● **PROBLEM**: Here you must reproduce each line of the data exactly.

[Opening TASK INPUT section]

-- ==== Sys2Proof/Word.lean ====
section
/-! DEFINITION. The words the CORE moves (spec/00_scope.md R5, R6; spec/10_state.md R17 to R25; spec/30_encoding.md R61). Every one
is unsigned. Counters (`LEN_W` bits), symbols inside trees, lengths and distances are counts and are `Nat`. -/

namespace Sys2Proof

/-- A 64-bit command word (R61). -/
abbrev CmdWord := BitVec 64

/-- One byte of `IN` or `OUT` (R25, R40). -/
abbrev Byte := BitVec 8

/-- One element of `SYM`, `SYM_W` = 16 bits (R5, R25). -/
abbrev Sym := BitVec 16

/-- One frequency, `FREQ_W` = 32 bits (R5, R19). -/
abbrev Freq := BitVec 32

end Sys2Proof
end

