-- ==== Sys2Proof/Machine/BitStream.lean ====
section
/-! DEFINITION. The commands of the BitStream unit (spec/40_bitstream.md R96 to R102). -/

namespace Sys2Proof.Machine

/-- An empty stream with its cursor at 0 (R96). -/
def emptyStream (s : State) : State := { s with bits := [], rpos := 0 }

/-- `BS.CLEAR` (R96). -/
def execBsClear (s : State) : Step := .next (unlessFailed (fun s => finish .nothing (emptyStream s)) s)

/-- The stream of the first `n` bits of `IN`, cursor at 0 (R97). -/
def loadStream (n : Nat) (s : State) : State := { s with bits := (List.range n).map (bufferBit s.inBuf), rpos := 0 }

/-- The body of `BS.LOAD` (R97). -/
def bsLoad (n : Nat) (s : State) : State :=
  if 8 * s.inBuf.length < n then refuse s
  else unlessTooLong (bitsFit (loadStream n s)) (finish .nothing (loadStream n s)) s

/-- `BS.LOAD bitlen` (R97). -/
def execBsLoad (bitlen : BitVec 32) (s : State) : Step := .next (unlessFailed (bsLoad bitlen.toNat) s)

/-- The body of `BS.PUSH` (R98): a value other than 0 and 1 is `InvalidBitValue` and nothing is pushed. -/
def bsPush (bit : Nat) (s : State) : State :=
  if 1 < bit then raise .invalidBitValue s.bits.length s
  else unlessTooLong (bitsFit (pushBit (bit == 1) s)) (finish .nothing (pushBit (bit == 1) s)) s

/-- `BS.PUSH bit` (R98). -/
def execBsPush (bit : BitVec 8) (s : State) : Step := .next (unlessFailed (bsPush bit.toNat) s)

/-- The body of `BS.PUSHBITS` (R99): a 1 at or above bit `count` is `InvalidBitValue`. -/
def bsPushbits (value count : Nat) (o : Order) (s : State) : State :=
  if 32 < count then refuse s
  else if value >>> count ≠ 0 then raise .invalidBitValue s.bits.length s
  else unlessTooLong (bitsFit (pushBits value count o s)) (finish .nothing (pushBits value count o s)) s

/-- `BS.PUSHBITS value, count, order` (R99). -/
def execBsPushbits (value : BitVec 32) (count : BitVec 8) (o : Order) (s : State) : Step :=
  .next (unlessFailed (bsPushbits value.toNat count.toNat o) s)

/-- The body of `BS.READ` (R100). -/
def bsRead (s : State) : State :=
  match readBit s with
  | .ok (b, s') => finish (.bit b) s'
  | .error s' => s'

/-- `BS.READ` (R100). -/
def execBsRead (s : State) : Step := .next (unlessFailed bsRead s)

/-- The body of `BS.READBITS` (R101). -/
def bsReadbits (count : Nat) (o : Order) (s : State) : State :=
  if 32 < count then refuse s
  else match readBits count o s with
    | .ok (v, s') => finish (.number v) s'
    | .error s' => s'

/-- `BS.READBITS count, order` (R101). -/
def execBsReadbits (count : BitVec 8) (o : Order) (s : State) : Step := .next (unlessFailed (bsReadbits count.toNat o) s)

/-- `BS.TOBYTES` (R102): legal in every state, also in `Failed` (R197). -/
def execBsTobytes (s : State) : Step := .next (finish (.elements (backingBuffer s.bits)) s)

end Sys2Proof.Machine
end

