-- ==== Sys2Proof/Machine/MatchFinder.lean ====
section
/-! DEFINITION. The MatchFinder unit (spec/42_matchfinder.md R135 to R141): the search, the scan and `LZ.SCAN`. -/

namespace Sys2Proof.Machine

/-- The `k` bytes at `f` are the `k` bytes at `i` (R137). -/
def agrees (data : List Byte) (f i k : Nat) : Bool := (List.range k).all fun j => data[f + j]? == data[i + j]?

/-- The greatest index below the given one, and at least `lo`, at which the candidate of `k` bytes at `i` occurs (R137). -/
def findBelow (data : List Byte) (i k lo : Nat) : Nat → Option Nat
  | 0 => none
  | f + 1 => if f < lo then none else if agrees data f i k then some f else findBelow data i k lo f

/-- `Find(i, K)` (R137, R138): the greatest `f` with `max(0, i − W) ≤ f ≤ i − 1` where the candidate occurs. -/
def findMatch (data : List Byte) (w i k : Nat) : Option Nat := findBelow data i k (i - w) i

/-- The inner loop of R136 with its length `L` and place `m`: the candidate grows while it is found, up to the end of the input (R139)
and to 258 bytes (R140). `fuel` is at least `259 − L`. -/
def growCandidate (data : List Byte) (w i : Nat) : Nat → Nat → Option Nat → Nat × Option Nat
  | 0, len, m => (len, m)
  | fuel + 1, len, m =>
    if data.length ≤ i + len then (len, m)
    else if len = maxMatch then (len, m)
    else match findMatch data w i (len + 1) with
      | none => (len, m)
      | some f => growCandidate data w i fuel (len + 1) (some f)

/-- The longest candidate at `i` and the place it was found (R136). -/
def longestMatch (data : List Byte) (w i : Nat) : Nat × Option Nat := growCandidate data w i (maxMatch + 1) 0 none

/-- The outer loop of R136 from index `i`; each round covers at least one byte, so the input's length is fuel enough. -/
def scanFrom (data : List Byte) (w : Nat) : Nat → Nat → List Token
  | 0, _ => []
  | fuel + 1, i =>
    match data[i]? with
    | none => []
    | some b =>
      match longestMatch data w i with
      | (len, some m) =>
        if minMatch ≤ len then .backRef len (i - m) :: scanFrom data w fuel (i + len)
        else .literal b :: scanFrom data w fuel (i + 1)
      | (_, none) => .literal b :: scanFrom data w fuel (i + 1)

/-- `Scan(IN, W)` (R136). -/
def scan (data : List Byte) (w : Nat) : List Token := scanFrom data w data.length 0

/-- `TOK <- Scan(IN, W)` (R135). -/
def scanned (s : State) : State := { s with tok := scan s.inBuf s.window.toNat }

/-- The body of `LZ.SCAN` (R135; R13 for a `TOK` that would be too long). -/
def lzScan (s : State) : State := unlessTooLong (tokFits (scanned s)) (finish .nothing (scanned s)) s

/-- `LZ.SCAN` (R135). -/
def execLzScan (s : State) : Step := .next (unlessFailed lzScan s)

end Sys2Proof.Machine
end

[Closing TASK INPUT section]

● **RESPONSE AREA**:
-- ==== Sys2Proof/Word.lean ====
section
/-! DEFINITION. The words the CORE moves (spec/00_scope.md R5, R6; spec/10_state.md R17 to R25; spec/30_encoding.md R61). Every one
is unsigned. Counters (`LEN_W` bits), symbols inside trees, lengths and distances are counts and are `Nat`. -/

namespace Sys2Proof

/-- A 64-bit command word (R61). -/
abbrev CmdWord := BitVec 64

/-- One byte of `IN` or `OUT` (R25, R40). -/
abbrev Byte := BitVec 8

/-- One element of `SYM`, `SYM_W` = 16 bits (R5, R25). -/
abbrev Sym := BitVec 16

/-- One frequency, `FREQ_W` = 32 bits (R5, R19). -/
abbrev Freq := BitVec 32

end Sys2Proof
end

-- ==== Sys2Proof/Machine/BitStream.lean ====
section
/-! DEFINITION. The commands of the BitStream unit (spec/40_bitstream.md R96 to R102). -/

namespace Sys2Proof.Machine

/-- An empty stream with its cursor at 0 (R96). -/
def emptyStream (s : State) : State := { s with bits := [], rpos := 0 }

/-- `BS.CLEAR` (R96). -/
def execBsClear (s : State) : Step := .next (unlessFailed (fun s => finish .nothing (emptyStream s)) s)

/-- The stream of the first `n` bits of `IN`, cursor at 0 (R97). -/
def loadStream (n : Nat) (s : State) : State := { s with bits := (List.range n).map (bufferBit s.inBuf), rpos := 0 }

/-- The body of `BS.LOAD` (R97). -/
def bsLoad (n : Nat) (s : State) : State :=
  if 8 * s.inBuf.length < n then refuse s
  else unlessTooLong (bitsFit (loadStream n s)) (finish .nothing (loadStream n s)) s

/-- `BS.LOAD bitlen` (R97). -/
def execBsLoad (bitlen : BitVec 32) (s : State) : Step := .next (unlessFailed (bsLoad bitlen.toNat) s)

/-- The body of `BS.PUSH` (R98): a value other than 0 and 1 is `InvalidBitValue` and nothing is pushed. -/
def bsPush (bit : Nat) (s : State) : State :=
  if 1 < bit then raise .invalidBitValue s.bits.length s
  else unlessTooLong (bitsFit (pushBit (bit == 1) s)) (finish .nothing (pushBit (bit == 1) s)) s

/-- `BS.PUSH bit` (R98). -/
def execBsPush (bit : BitVec 8) (s : State) : Step := .next (unlessFailed (bsPush bit.toNat) s)

/-- The body of `BS.PUSHBITS` (R99): a 1 at or above bit `count` is `InvalidBitValue`. -/
def bsPushbits (value count : Nat) (o : Order) (s : State) : State :=
  if 32 < count then refuse s
  else if value >>> count ≠ 0 then raise .invalidBitValue s.bits.length s
  else unlessTooLong (bitsFit (pushBits value count o s)) (finish .nothing (pushBits value count o s)) s

/-- `BS.PUSHBITS value, count, order` (R99). -/
def execBsPushbits (value : BitVec 32) (count : BitVec 8) (o : Order) (s : State) : Step :=
  .next (unlessFailed (bsPushbits value.toNat count.toNat o) s)

/-- The body of `BS.READ` (R100). -/
def bsRead (s : State) : State :=
  match readBit s with
  | .ok (b, s') => finish (.bit b) s'
  | .error s' => s'

/-- `BS.READ` (R100). -/
def execBsRead (s : State) : Step := .next (unlessFailed bsRead s)

/-- The body of `BS.READBITS` (R101). -/
def bsReadbits (count : Nat) (o : Order) (s : State) : State :=
  if 32 < count then refuse s
  else match readBits count o s with
    | .ok (v, s') => finish (.number v) s'
    | .error s' => s'

/-- `BS.READBITS count, order` (R101). -/
def execBsReadbits (count : BitVec 8) (o : Order) (s : State) : Step := .next (unlessFailed (bsReadbits count.toNat o) s)

/-- `BS.TOBYTES` (R102): legal in every state, also in `Failed` (R197). -/
def execBsTobytes (s : State) : Step := .next (finish (.elements (backingBuffer s.bits)) s)

end Sys2Proof.Machine
end

-- ==== Sys2Proof/Machine/MatchFinder.lean ====
section
/-! DEFINITION. The MatchFinder unit (spec/42_matchfinder.md R135 to R141): the search, the scan and `LZ.SCAN`. -/

namespace Sys2Proof.Machine

/-- The `k` bytes at `f` are the `k` bytes at `i` (R137). -/
def agrees (data : List Byte) (f i k : Nat) : Bool := (List.range k).all fun j => data[f + j]? == data[i + j]?

/-- The greatest index below the given one, and at least `lo`, at which the candidate of `k` bytes at `i` occurs (R137). -/
def findBelow (data : List Byte) (i k lo : Nat) : Nat → Option Nat
  | 0 => none
  | f + 1 => if f < lo then none else if agrees data f i k then some f else findBelow data i k lo f

/-- `Find(i, K)` (R137, R138): the greatest `f` with `max(0, i − W) ≤ f ≤ i − 1` where the candidate occurs. -/
def findMatch (data : List Byte) (w i k : Nat) : Option Nat := findBelow data i k (i - w) i

/-- The inner loop of R136 with its length `L` and place `m`: the candidate grows while it is found, up to the end of the input (R139)
and to 258 bytes (R140). `fuel` is at least `259 − L`. -/
def growCandidate (data : List Byte) (w i : Nat) : Nat → Nat → Option Nat → Nat × Option Nat
  | 0, len, m => (len, m)
  | fuel + 1, len, m =>
    if data.length ≤ i + len then (len, m)
    else if len = maxMatch then (len, m)
    else match findMatch data w i (len + 1) with
      | none => (len, m)
      | some f => growCandidate data w i fuel (len + 1) (some f)

/-- The longest candidate at `i` and the place it was found (R136). -/
def longestMatch (data : List Byte) (w i : Nat) : Nat × Option Nat := growCandidate data w i (maxMatch + 1) 0 none

/-- The outer loop of R136 from index `i`; each round covers at least one byte, so the input's length is fuel enough. -/
def scanFrom (data : List Byte) (w : Nat) : Nat → Nat → List Token
  | 0, _ => []
  | fuel + 1, i =>
    match data[i]? with
    | none => []
    | some b =>
      match longestMatch data w i with
      | (len, some m) =>
        if minMatch ≤ len then .backRef len (i - m) :: scanFrom data w fuel (i + len)
        else .literal b :: scanFrom data w fuel (i + 1)
      | (_, none) => .literal b :: scanFrom data w fuel (i + 1)

/-- `Scan(IN, W)` (R136). -/
def scan (data : List Byte) (w : Nat) : List Token := scanFrom data w data.length 0

/-- `TOK <- Scan(IN, W)` (R135). -/
def scanned (s : State) : State := { s with tok := scan s.inBuf s.window.toNat }

/-- The body of `LZ.SCAN` (R135; R13 for a `TOK` that would be too long). -/
def lzScan (s : State) : State := unlessTooLong (tokFits (scanned s)) (finish .nothing (scanned s)) s

/-- `LZ.SCAN` (R135). -/
def execLzScan (s : State) : Step := .next (unlessFailed lzScan s)

end Sys2Proof.Machine
end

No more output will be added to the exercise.